O texto estipula uma série de direitos para preservar a vida dos camponeses. “Estados devem proteger e respeitar os direitos de camponeses”, indica o texto, que também determina o “direito à semente”, à saúde e a não ser alvo de violência. Pela declaração aprovada, “camponeses têm o direito à terra, individualmente ou coletivamente, inclusive o direito de ter acesso e uso da terra para atingir um padrão de vida adequado, para ter um lugar para viver em segurança, paz e dignidade”.

O texto ainda estipula que camponeses tenham o “direito de serem protegidos contra deslocamentos arbitrários de suas terras”. Ao explicar seu voto, a embaixadora do Brasil na ONU, Maria Nazareth Farani Azevedo, indicou que as demandas do governo por modificações no texto não haviam sido atendidas e, portanto, o Itamaraty não daria seu voto favorável. Ela também anunciou que as leis nacionais ainda teriam prioridade. Para o Brasil, era “necessário promover discussões adicionais sobre temas como o direito à terra, direito à semente e o princípio de consultas prévias”.

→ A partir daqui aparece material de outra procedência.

/-! #### Isa -/

@[simp] theorem State.onlyIn_sampleTag {c : Nat} (h : [.cells] ⊆ l) : s.onlyIn (t.sampleTag c).1 l ↔ s.onlyIn t l :=
  State.onlyIn_iff h <| by
    exact (t.sampleTag_cellOnly c).1
@[simp] theorem State.onlyIn_latency {p measure filt ns : Nat} (h : [.parts] ⊆ l) :
    s.onlyIn (t.latency p measure filt ns) l ↔ s.onlyIn t l :=
  State.onlyIn_iff h (t.latency_only _ _ _ _)
@[simp] theorem State.onlyIn_retired {c u status comp : Nat} (h : [.cells, .funcs, .hostMem, .day, .daySeq] ⊆ l) :
    s.onlyIn (t.retired c u status comp) l ↔ s.onlyIn t l :=
  State.onlyIn_iff h (by simp [State.retired])
@[simp] theorem State.onlyIn_retire {c status : Nat} (h : [.cells, .funcs, .hostMem, .day, .daySeq] ⊆ l) :
    s.onlyIn (t.retire c status) l ↔ s.onlyIn t l :=
  State.onlyIn_iff h (by simp [State.retire])
@[simp] theorem State.onlyIn_hold {c : Nat} {w : Wait} (h : [.cells] ⊆ l) : s.onlyIn (t.hold c w) l ↔ s.onlyIn t l :=
  State.onlyIn_iff h (by simp [State.hold])
@[simp] theorem State.onlyIn_enter {c w : Nat} {i : Iss} (h : [.cells] ⊆ l) : s.onlyIn (t.enter c w i) l ↔ s.onlyIn t l :=
  State.onlyIn_iff h (by simp [State.enter])
@[simp] theorem State.onlyIn_issueUnit {s t : State} {l : List Area} {c w : Nat} {i : Iss} {ready : Bool} {f : State → State}
    (h : [.cells, .funcs, .hostMem, .day, .daySeq] ⊆ l) (hf : ∀ u, s.onlyIn (f u) l ↔ s.onlyIn u l) :
    s.onlyIn (t.issueUnit c w i ready f) l ↔ s.onlyIn t l := by
  simp only [List.cons_subset, List.nil_subset, and_true] at h
  obtain ⟨h1, h2, h3, h4, h5⟩ := h
  unfold State.issueUnit
  extract_lets u cl
  (repeat' split) <;> simp [*]

/-! #### Control -/

@[simp] theorem State.onlyIn_deliver {c w : Nat} (h : [.cells, .funcs, .hostMem, .fab, .day, .daySeq] ⊆ l) :
    s.onlyIn (t.deliver c w) l ↔ s.onlyIn t l :=
  State.onlyIn_iff h (by simp [State.deliver])
@[simp] theorem State.onlyIn_release {c : Nat} (h : [.cells, .parts, .funcs, .hostMem, .day, .daySeq] ⊆ l) :
    s.onlyIn (t.release c) l ↔ s.onlyIn t l :=
  State.onlyIn_iff h (by simp [State.release])
@[simp] theorem State.onlyIn_releaseGroup {g : Nat} (h : [.cells, .parts, .funcs, .hostMem, .day, .daySeq] ⊆ l) :
    s.onlyIn (t.releaseGroup g) l ↔ s.onlyIn t l :=
  State.onlyIn_iff h (by simp [State.releaseGroup])
@[simp] theorem State.onlyIn_tryBarrier {g : Nat} (h : [.cells, .parts, .funcs, .hostMem, .fab, .day, .daySeq] ⊆ l) :
    s.onlyIn (t.tryBarrier g) l ↔ s.onlyIn t l :=
  State.onlyIn_iff h <| by
    unfold State.tryBarrier
    dsimp only
    split <;> simp
@[simp] theorem State.onlyIn_arriveAt {g r : Nat} (h : [.cells, .parts, .funcs, .hostMem, .fab, .day, .daySeq] ⊆ l) :
    s.onlyIn (t.arriveAt g r) l ↔ s.onlyIn t l :=
  State.onlyIn_iff h (by simp [State.arriveAt])
@[simp] theorem State.onlyIn_arrive {c : Nat} (h : [.cells, .parts, .funcs, .hostMem, .fab, .day, .daySeq] ⊆ l) :
    s.onlyIn (t.arrive c) l ↔ s.onlyIn t l :=
  State.onlyIn_iff h <| by
    unfold State.arrive
    extract_lets cl u
    have hu : t.onlyIn u [.cells, .parts, .funcs, .hostMem, .fab, .day, .daySeq] := by simp [u]
    (repeat' split) <;> simp [hu]
@[simp] theorem State.onlyIn_settleCell {c : Nat} (h : [.cells, .parts, .funcs, .hostMem, .fab, .day, .daySeq] ⊆ l) :
    s.onlyIn (t.settleCell c) l ↔ s.onlyIn t l :=
  State.onlyIn_iff h (by simp [State.settleCell])
theorem State.outIn_execNop (c : Cid) (t : State) : t.outIn quiet (execNop c t) := by
  unfold execNop
  split <;> simp
theorem State.outIn_execStop (c : Cid) (t : State) : t.outIn quiet (execStop c t) := by
  unfold execStop
  split <;> simp
theorem State.outIn_execBr (c : Cid) (t : State) : t.outIn quiet (execBr c t) := by
  unfold execBr
  split <;> simp
theorem State.outIn_execLoop (c : Cid) (t : State) : t.outIn quiet (execLoop c t) := by
  unfold execLoop
  split <;> simp
@[simp] theorem State.onlyIn_waitDone {c status : Nat} {timed : Bool} (h : [.cells, .funcs, .hostMem, .day, .daySeq] ⊆ l) :
    s.onlyIn (t.waitDone c status timed) l ↔ s.onlyIn t l :=
  State.onlyIn_iff h (by simp [State.waitDone])
@[simp] theorem State.onlyIn_waitTake {c k n : Nat} {timed : Bool} (h : [.cells, .funcs, .hostMem, .day, .daySeq] ⊆ l) :
    s.onlyIn (t.waitTake c k n timed) l ↔ s.onlyIn t l :=
  State.onlyIn_iff h (by simp [State.waitTake])
theorem State.outIn_execWait (c : Cid) (t : State) : t.outIn quiet (execWait c t) := by
  unfold execWait
  split <;> simp
theorem State.outIn_execWaitSatisfied (c : Cid) (t : State) : t.outIn quiet (execWaitSatisfied c t) := by
  simp [execWaitSatisfied]
theorem State.outIn_execWaitTimeout (c : Cid) (t : State) : t.outIn quiet (execWaitTimeout c t) := by
  simp [execWaitTimeout]
theorem State.outIn_execSignal (c : Cid) (t : State) : t.outIn quiet (execSignal c t) := by
  unfold execSignal
  split <;> simp
theorem State.outIn_execFence (c : Cid) (t : State) : t.outIn quiet (execFence c t) := by
  unfold execFence
  split <;> simp
theorem State.outIn_execBarrier (c : Cid) (t : State) : t.outIn quiet (execBarrier c t) := by
  unfold execBarrier
  split <;> simp
@[simp] theorem State.onlyIn_popFlight {c u : Nat} (h : [.cells, .parts, .funcs, .hostMem, .day, .daySeq] ⊆ l) :
    s.onlyIn (t.popFlight c u) l ↔ s.onlyIn t l :=
  State.onlyIn_iff h <| by
    unfold State.popFlight
    split <;> simp

/-! #### Matrix -/

@[simp] theorem State.onlyIn_noiseMove {c mb n : Nat} (h : [.cells] ⊆ l) : s.onlyIn (t.noiseMove c mb n) l ↔ s.onlyIn t l :=
  State.onlyIn_iff h (by simp [State.noiseMove])
@[simp] theorem State.onlyIn_matCount {c w : Nat} {i : Iss} {o : MatOp} {k : Nat} (h : [.cells] ⊆ l) :
    s.onlyIn (t.matCount c w i o k) l ↔ s.onlyIn t l :=
  State.onlyIn_iff h (by simp [State.matCount])
@[simp] theorem State.onlyIn_matRow {c w : Nat} {i : Iss} {o : MatOp} {m : Nat} {vs : List Fv} (h : [.cells, .parts, .mem] ⊆ l) :
    s.onlyIn (t.matRow c w i o m vs) l ↔ s.onlyIn t l :=
  State.onlyIn_iff h (by simp [State.matRow])
@[simp] theorem State.onlyIn_matEffect {c w : Nat} {i : Iss} {o : MatOp} {k : Nat} (h : [.cells, .parts, .mem] ⊆ l) :
    s.onlyIn (t.matEffect c w i o k) l ↔ s.onlyIn t l :=
  State.onlyIn_iff h (by simp [State.matEffect])
theorem State.outIn_execDmm (c : Cid) (t : State) : t.outIn allBut (execDmm c t) := by
  unfold execDmm
  split <;> simp
theorem State.outIn_execDconv (c : Cid) (t : State) : t.outIn allBut (execDconv c t) := by
  unfold execDconv
  split <;> simp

Na avaliação do governo, precisa haver equilíbrio entre os pequenos agricultures e as grandes empresas do setor. “O Brasil conta com 4 milhões de pequenos agricultores que são responsáveis por 70% dos alimentos que consumimos”, disse. “Ao mesmo tempo, o País dispõe de um setor agrícola comercial eficiente e produtivo, que responde por parte significativa da exportação brasileira”, ponderou.

“Para nós, é fundamental encontrar um equilíbrio justo que permita apoiar os pequenos agricultores sem afetar as atividades agrícolas comerciais”, disse. “Consideramos que o rascunho da declaração não chegou ainda a esse importante objetivo”, alertou.

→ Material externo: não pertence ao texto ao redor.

-- ==== Sys2Proof/Response.lean ====
section
/-! DEFINITION. The real-number helpers of the spec, for claims only; the block computes none of them (R81): the value of
an encoding, correct rounding, the named property `TRANSC_faithful` (R67), and the magnitude response of a
CoefficientSet with the cut sections in real arithmetic (R72, R75, R76, R81, R82), and the cut formulas once for any
arithmetic, which ties the real sections to the calculator's. -/

namespace Sys2Proof.Machine

/-- The rational value of a finite encoding (R10); 0 for an infinity or a NaN. -/
def Format.value (f : Format) (w : Nat) : ℚ :=
  match f.unpack w with
  | .fin neg u => (signedUnits neg u : ℚ) / f.scale
  | _ => 0

/-- The sign bit of an encoding. -/
def Format.sign (f : Format) (w : Nat) : Bool := decide (f.signBit ≤ w)

/-- The rational value of a finite binary32 word (R10). -/
def value32 (w : Word) : ℚ := binary32.value w.toNat

/-- The rational value of a finite binary64 encoding (R10). -/
def value64 (x : Double) : ℚ := binary64.value x.toNat

/-- A NaN in binary64 (R10). -/
def isNaN64 (x : Double) : Bool := binary64.isNaN x.toNat

/-- The binary64 infinity that is negative or not. -/
def inf64 (neg : Bool) : Double := if neg then 0xFFF0000000000000#64 else 0x7FF0000000000000#64

/-- `z` is a finite encoding nearest to `r`, and has an even fraction where another value is equally near. -/
def NearestEven {n : ℕ} (finite : BitVec n → Bool) (value : BitVec n → ℚ) (r : ℚ) (z : BitVec n) : Prop :=
  finite z = true ∧
    ∀ w : BitVec n, finite w = true →
      |value z - r| ≤ |value w - r| ∧ (|value z - r| = |value w - r| → value w ≠ value z → z.toNat % 2 = 0)

/-- The binary32 overflow threshold: half a unit in the last place above the largest finite value. -/
def overflow32 : ℚ := 2 ^ 128 - 2 ^ 103

/-- `z` is `r` correctly rounded to binary32 with roundTiesToEven (R10): below the overflow threshold it is a finite word
no other finite word is nearer than, and where another finite value is equally near, `z` has an even fraction; from the
threshold on it is the infinity of `r`'s sign. -/
def RoundsTo (r : ℚ) (z : Word) : Prop :=
  if |r| < overflow32 then NearestEven finite32 value32 r z
  else z = if r < 0 then 0xFF800000#32 else 0x7F800000#32

/-- The binary64 overflow threshold: half a unit in the last place above the largest finite value. -/
def overflow64 : ℚ := 2 ^ 1024 - 2 ^ 970

/-- `z` is `r` correctly rounded to binary64 with roundTiesToEven (R10, R66). -/
def RoundsTo64 (r : ℚ) (z : Double) : Prop :=
  if |r| < overflow64 then NearestEven finite64 value64 r z else z = inf64 (decide (r < 0))

/-- One unit in the last place of a finite binary64 encoding. -/
def ulp64 (x : Double) : ℚ := 2 ^ (x.toNat % 2 ^ 63 / 2 ^ 52 - 1) / 2 ^ 1074

/-- `f` is within 1 ulp of the real function `F` for finite arguments whose real result is in binary64's range
(R67). -/
def FaithfulTo (f : Double → Double) (F : ℝ → ℝ) : Prop :=
  ∀ x : Double, finite64 x = true → |F (binary64.value x.toNat : ℝ)| < 2 ^ 1024 →
    finite64 (f x) = true ∧
      |(binary64.value (f x).toNat : ℝ) - F (binary64.value x.toNat : ℝ)| ≤ (ulp64 (f x) : ℝ)

/-- The named property `TRANSC_faithful` (R67); no machine rule depends on it. -/
def TranscFaithful (T : Transc) : Prop :=
  FaithfulTo T.sin Real.sin ∧ FaithfulTo T.cos Real.cos ∧ FaithfulTo T.tan Real.tan ∧
    FaithfulTo T.exp10 (fun x => (10 : ℝ) ^ x)

/-- A second-order section with real coefficients. -/
structure RealCoef where
  b0 : ℝ
  b1 : ℝ
  b2 : ℝ
  a1 : ℝ
  a2 : ℝ

/-- The real values of a finite CoefficientSet. -/
noncomputable def realCoef (c : Coef) : RealCoef :=
  { b0 := (value32 c.b0 : ℝ), b1 := (value32 c.b1 : ℝ), b2 := (value32 c.b2 : ℝ), a1 := (value32 c.a1 : ℝ),
    a2 := (value32 c.a2 : ℝ) }

/-- `H(z)`, with `zi` standing for the inverse of `z` (R81). DESIGN CHOICE, unsafe: R81 does not say what `H(z)` is where the
denominator is zero, a pole on the unit circle, and Lean's division answers 0 there (log entry 21). -/
noncomputable def transferAt (c : RealCoef) (zi : ℂ) : ℂ :=
  ((c.b0 : ℂ) + c.b1 * zi + c.b2 * zi ^ 2) / (1 + (c.a1 : ℂ) * zi + c.a2 * zi ^ 2)

/-- The magnitude response of a section at frequency `f` for sample rate `fs`, with `z = exp(j·2π·f/fs)` (R81);
0 at a pole (log entry 21). -/
noncomputable def magnitude (c : RealCoef) (f fs : ℝ) : ℝ :=
  ‖transferAt c (Complex.exp (-(Complex.I * (2 * Real.pi * f / fs : ℝ))))‖

/-- The response of a cascade, the product over its active stages (R81). -/
noncomputable def cascadeMagnitude (cs : List RealCoef) (f fs : ℝ) : ℝ := (cs.map fun c => magnitude c f fs).prod

/-- `Q_k` in real arithmetic (R72). -/
noncomputable def realQ (order k : ℕ) : ℝ := 1 / (2 * Real.cos ((2 * k + 1) * Real.pi / (2 * order)))

/-- A high-pass section in real arithmetic (R75). -/
noncomputable def realHp (q n : ℝ) : RealCoef :=
  let c1 := 1 / (1 + 1 / q * n + n * n)
  { b0 := c1, b1 := -2 * c1, b2 := c1, a1 := c1 * 2 * (n * n - 1), a2 := c1 * (1 - 1 / q * n + n * n) }

/-- A low-pass section in real arithmetic (R76). -/
noncomputable def realLp (q n : ℝ) : RealCoef :=
  let c1 := 1 / (1 + 1 / q * n + n * n)
  { b0 := c1, b1 := c1 * 2, b2 := c1, a1 := c1 * 2 * (1 - n * n), a2 := c1 * (1 - 1 / q * n + n * n) }

/-- The sections of a cut in real arithmetic (R72, R75, R76, R77). -/
noncomputable def realBank (kd : Kind) (fc fs : ℝ) (order : ℕ) : List RealCoef :=
  (List.range (order / 2)).map fun k =>
    match kd with
    | .hp => realHp (realQ order k) (Real.tan (Real.pi * fc / fs))
    | .lp => realLp (realQ order k) (1 / Real.tan (Real.pi * fc / fs))

/-- An arithmetic in which the cut formulas of R72, R75 and R76 can be evaluated. -/
structure Arith (α : Type) where
  add : α → α → α
  sub : α → α → α
  mul : α → α → α
  div : α → α → α
  nat : ℕ → α
  negTwo : α
  pi : α
  cos : α → α
  tan : α → α

/-- The calculator's binary64 arithmetic over a `TRANSC` record (R66, R67). -/
def Arith.binary64 (T : Transc) : Arith Double :=
  { add := dadd, sub := dsub, mul := dmul, div := ddiv, nat := natToDouble, negTwo := dNegTwo, pi := dPi, cos := T.cos,
    tan := T.tan }

/-- Real arithmetic. -/
noncomputable def Arith.real : Arith ℝ :=
  { add := fun x y => x + y, sub := fun x y => x - y, mul := fun x y => x * y, div := fun x y => x / y,
    nat := fun n => n, negTwo := -2, pi := Real.pi, cos := Real.cos, tan := Real.tan }

/-- `Q_k` in an arithmetic (R72). -/
def Arith.sectionQ {α : Type} (a : Arith α) (order k : ℕ) : α :=
  a.div (a.nat 1) (a.mul (a.nat 2) (a.cos (a.div (a.mul (a.nat (2 * k + 1)) a.pi) (a.nat (2 * order)))))

/-- Section `k` of a cut in an arithmetic, in the order and grouping of R75 and R76: (b0, b1, b2, a1, a2). -/
def Arith.cutSection {α : Type} (a : Arith α) (kd : Kind) (fc fs : α) (order k : ℕ) : α × α × α × α × α :=
  let one := a.nat 1
  let two := a.nat 2
  let t := a.tan (a.div (a.mul a.pi fc) fs)
  let n := match kd with
    | .hp => t
    | .lp => a.div one t
  let n2 := a.mul n n
  let iq := a.div one (a.sectionQ order k)
  let c1 := a.div one (a.add (a.add one (a.mul iq n)) n2)
  let a2 := a.mul c1 (a.add (a.sub one (a.mul iq n)) n2)
  match kd with
  | .hp => (c1, a.mul a.negTwo c1, c1, a.mul (a.mul c1 two) (a.sub n2 one), a2)
  | .lp => (c1, a.mul c1 two, c1, a.mul (a.mul c1 two) (a.sub one n2), a2)

end Sys2Proof.Machine
end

Um dos pontos defendidos pelo Brasil é que, no preâmbulo do texto, fosse retirado o parágrafo que fala de direitos humanos. O governo também queria ver inserido no texto um referência ao fato de que agroquímicos devem ser usados com base nos padrões internacionais. “Lamentamos a oportunidade perdida para aperfeiçoar o rascunho”, criticou a embaixadora. 

Antes da votação, 70 entidades como Via Campesina Brasil, Fian Brasil e Fian Internacional, Conselho Nacional dos Povos e Comunidades Tradicionais (CNPCT), Terra de Direitos, Associação Brasileira de Reforma Agrária, Justiça Global, Plataforma de Direitos Humanos DHESCA Brasil e Confederação Nacional dos Trabalhadores na Agricultura (CONTAG), entre outras, cobraram o apoio do Brasil ao texto.

O grupo também destacava que o Brasil havia proposto adiar a votação do texto e que essa movimentação ocorria “sem argumentos fortes e de forma contrária ao histórico de participação do Brasil na construção deste instrumento de direitos humanos”. Dados da Comissão Pastoral da Terra apontam que, somente em 2017, mais de 70 defensores direitos humanos relacionados a questões agrárias foram executados.

Governos latino-americanos também confessaram ao Estado que haviam sido surpreendidos com uma posição do Brasil hesitante em relação ao texto. Na semana passada, essas diplomacias chegaram confirmar à reportagem que o País não daria mais seu voto positivo ao documento.

Procurados pelo Estado na semana passada, membros do Itamaraty chegaram a dizer naquele momento que os comentários de um não apoio do Brasil eram “intrigas” e que o texto ainda estava sob análise.